Tech sector stock news tends to focus on the same select companies. Everyone is waiting for the moment that Apple (NASDAQ: AAPL) shares finally break $400 – or $500. Can Google (NASDAQ: GOOG) get back above $700 again? When will Netflix (NASDAQ: NFLX) hit $300?
There’s still money to be made on the technology giants and tech sector in the United States, to be sure. But the price of entry is steep. An alternative for investors who still want to get in on ground floor of companies in comparable industries involves investing in a wholly different market. Namely, China.
An increasing number of consumer technology and Web businesses serving the Chinese middle class are being publicly traded in the U.S. stock exchanges. Here are five Chinese companies trading right now that have the potential to be the next Google, the next telecom like Verizon (NYSE: VZ), or the next video game giant like Activision Blizzard (NASDAQ: ATVI). Despite some volatility — a few of these stocks have had serious ups and downs in the past six months — there’s still great opportunity in each.

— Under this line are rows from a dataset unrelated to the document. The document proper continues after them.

theorem shedding_field : (shedding a s).1.field = s.field := by
  unfold shedding
  exact foldl_keeps (fun x : State × List (Fin 8) => x.1.field) _ (fun _ _ => by unfold shedOne; split <;> simp) _ _

theorem planServed_field (r : Reserving) (l : List (Fin 8)) : (planServed a r s l).state.field = s.field := by
  unfold planServed; split <;> simp

theorem plan_field : (plan a s).state.field = s.field := by
  unfold plan
  extract_lets r x
  have hx : x.1.field = s.field := by
    unfold x
    rw [apply_ite Prod.fst, apply_ite State.field, shedding_field, ite_self]
    exact reserve_field s a
  clear_value x
  rw [apply_ite Plan.state, apply_ite State.field, planServed_field, hx, ite_self]

theorem reserve_metering : (reserve a s).state.metering = s.metering := by
  unfold reserve
  exact foldl_keeps (fun x : Reserving => x.state.metering) _ (fun _ _ => by unfold reserveOne; split <;> simp) _ _

theorem shedding_metering : (shedding a s).1.metering = s.metering := by
  unfold shedding
  exact foldl_keeps (fun x : State × List (Fin 8) => x.1.metering) _ (fun _ _ => by unfold shedOne; split <;> simp) _ _

theorem planServed_metering (r : Reserving) (l : List (Fin 8)) : (planServed a r s l).state.metering = s.metering := by
  unfold planServed; split <;> simp

theorem plan_metering : (plan a s).state.metering = s.metering := by
  unfold plan
  extract_lets r x
  have hx : x.1.metering = s.metering := by
    unfold x
    rw [apply_ite Prod.fst, apply_ite State.metering, shedding_metering, ite_self]
    exact reserve_metering s a
  clear_value x
  rw [apply_ite Plan.state, apply_ite State.metering, planServed_metering, hx, ite_self]

theorem reserve_band : (reserve a s).state.band = s.band := by
  unfold reserve
  exact foldl_keeps (fun x : Reserving => x.state.band) _ (fun _ _ => by unfold reserveOne; split <;> simp) _ _

theorem shedding_band : (shedding a s).1.band = s.band := by
  unfold shedding
  exact foldl_keeps (fun x : State × List (Fin 8) => x.1.band) _ (fun _ _ => by unfold shedOne; split <;> simp) _ _

theorem planServed_band (r : Reserving) (l : List (Fin 8)) : (planServed a r s l).state.band = s.band := by
  unfold planServed; split <;> simp

theorem plan_band : (plan a s).state.band = s.band := by
  unfold plan
  extract_lets r x
  have hx : x.1.band = s.band := by
    unfold x
    rw [apply_ite Prod.fst, apply_ite State.band, shedding_band, ite_self]
    exact reserve_band s a
  clear_value x
  rw [apply_ite Plan.state, apply_ite State.band, planServed_band, hx, ite_self]

theorem reserve_allocator : (reserve a s).state.allocator = s.allocator := by
  unfold reserve
  exact foldl_keeps (fun x : Reserving => x.state.allocator) _ (fun _ _ => by unfold reserveOne; split <;> simp) _ _

theorem shedding_allocator : (shedding a s).1.allocator = s.allocator := by
  unfold shedding
  exact foldl_keeps (fun x : State × List (Fin 8) => x.1.allocator) _ (fun _ _ => by unfold shedOne; split <;> simp) _ _

theorem planServed_allocator (r : Reserving) (l : List (Fin 8)) : (planServed a r s l).state.allocator = s.allocator := by
  unfold planServed; split <;> simp

theorem plan_allocator : (plan a s).state.allocator = s.allocator := by
  unfold plan
  extract_lets r x
  have hx : x.1.allocator = s.allocator := by
    unfold x
    rw [apply_ite Prod.fst, apply_ite State.allocator, shedding_allocator, ite_self]
    exact reserve_allocator s a
  clear_value x
  rw [apply_ite Plan.state, apply_ite State.allocator, planServed_allocator, hx, ite_self]

theorem reserve_exports : (reserve a s).state.exports = s.exports := by
  unfold reserve
  exact foldl_keeps (fun x : Reserving => x.state.exports) _ (fun _ _ => by unfold reserveOne; split <;> simp) _ _

theorem shedding_exports : (shedding a s).1.exports = s.exports := by
  unfold shedding
  exact foldl_keeps (fun x : State × List (Fin 8) => x.1.exports) _ (fun _ _ => by unfold shedOne; split <;> simp) _ _

theorem planServed_exports (r : Reserving) (l : List (Fin 8)) : (planServed a r s l).state.exports = s.exports := by
  unfold planServed; split <;> simp

theorem plan_exports : (plan a s).state.exports = s.exports := by
  unfold plan
  extract_lets r x
  have hx : x.1.exports = s.exports := by
    unfold x
    rw [apply_ite Prod.fst, apply_ite State.exports, shedding_exports, ite_self]
    exact reserve_exports s a
  clear_value x
  rw [apply_ite Plan.state, apply_ite State.exports, planServed_exports, hx, ite_self]

theorem reserve_contracts : (reserve a s).state.contracts = s.contracts := by
  unfold reserve
  exact foldl_keeps (fun x : Reserving => x.state.contracts) _ (fun _ _ => by unfold reserveOne; split <;> simp) _ _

Here they are, the 5 China tech stocks with Apple-style growth potential:
Baidu (NASDAQ: BIDU)
The “Chinese Google” has been trading on the Nasdaq since 2005, and is a name familiar to most investors. But if you think Baidu (NASDAQ: BIDU) is old news, note that its most successful period has only come in just the last twelve months as Google has moved out of China. Baidu was trading at just above $51 at the beginning of March 2010 and is now cruising around $120 – a 130% gain. After issuing strong fourth quarter earnings on Feb. 1, and raising its first quarter revenue guidance far above analyst estimates to between $360 and $371 million, BIDU is showing no signs of slowing down. The company’s continued dominance of the Chinese search engine market, thanks in no small part to Google’s trouble in the country, bodes well for Baidu.
Changyou.com (NASDAQ: CYOU)
Domestic video game companies Activision Blizzard (NASDAQ: ATVI) and Electronic Arts (NASDAQ: ERTS) know how beneficial a strong online gaming business can be with hardcore gamers. And Apple app developers know how a simple, fun game can be a huge profit-maker due to broad appeal to normal folks. Changyou.com (NASDAQ: CYOU) does both of these facets very well. Via the Changyou online gaming business serves Chinese gamers hungry for World of Warcraft-style “massinely multiplayer” gaming as well as simple, casual and social games. CYOU has grown respectably since going public in the U.S. in 2009, hitting an all-time high of $39.72 on Feb. 2. Citigroup raised its target price to $44 after Changyou.com delivered better than expected fourth quarter results on Jan. 31. The trend line appears to still be moving up for CYOU.
Youku (NYSE: YOKU)
Where Baidu is the Chinese Google, Youku (NYSE: YOKU) is the equivalent of that company’s infamous video sharing website YouTube. Youku is one of two stocks on this list that has had little time on the NYSE so there’s not much performance to speak of. In the two and a half months since going public, the stock has been volatile, swinging between a low of $25.57 and highs near $50 on an almost bi-weekly basis. Strong fourth quarter earnings reported on Mar. 1, however, may indicate the stock is stabilizing. It’s worth noting that the growing strength of Youku’s other businesses like peer-to-peer file sharing software iKu means that Youku has far more on its side than just video dominance, and could see big growth if these other technologies catch on.
Sky mobi (NASDAQ: MOBI)
Sky mobi (NASDAQ: MOBI) is a mobile app company that recently went public. Unfortunately, MOBI hasn’t been quite the star Youku has since going public on NASDAQ in December 2010. A major slump following its IPO had analysts predicting the worst for Sky mobi. That said, MOBI has made impressive gains recently, growing from a low of $4.98 to a high of $11.20 hit on Mar. 1. The mobile app store company isn’t going to challenge even Apple’s own App Store in China for revenue generated, but it could be an interesting company to watch.
China Unicom (NYSE: CHU)
A longtime member of the New York Stock exchange, don’t write off China Unicom (NYSE: CHU) as a sleepy telecom with its best days behind it. True, since going public in the U.S. in 2000, the stock has traded between $10 and $20 per share for most of the past five years. But the future is bright for China Unicom though thanks to the growing popularity of Apple’s iPhone in that country. The September 2010 debut of the iPhone 4 was China Unicom’s most successful Apple smartphone release yet, selling out its initial stock in just 24 hours. Even at just 100,000 phones, that was a promising feat. China Unicom has an exclusive deal with Apple through 2012, so provided the Chinese public maintains interest in the iPhone, the mobile provider can maintain some positive momentum. The potential smartphone audience in China is huge, and China Unicom could see big potential if those new customers jump on board en masse.
As of this writing, Anthony John Agnello did not own a position in any of the stocks named here.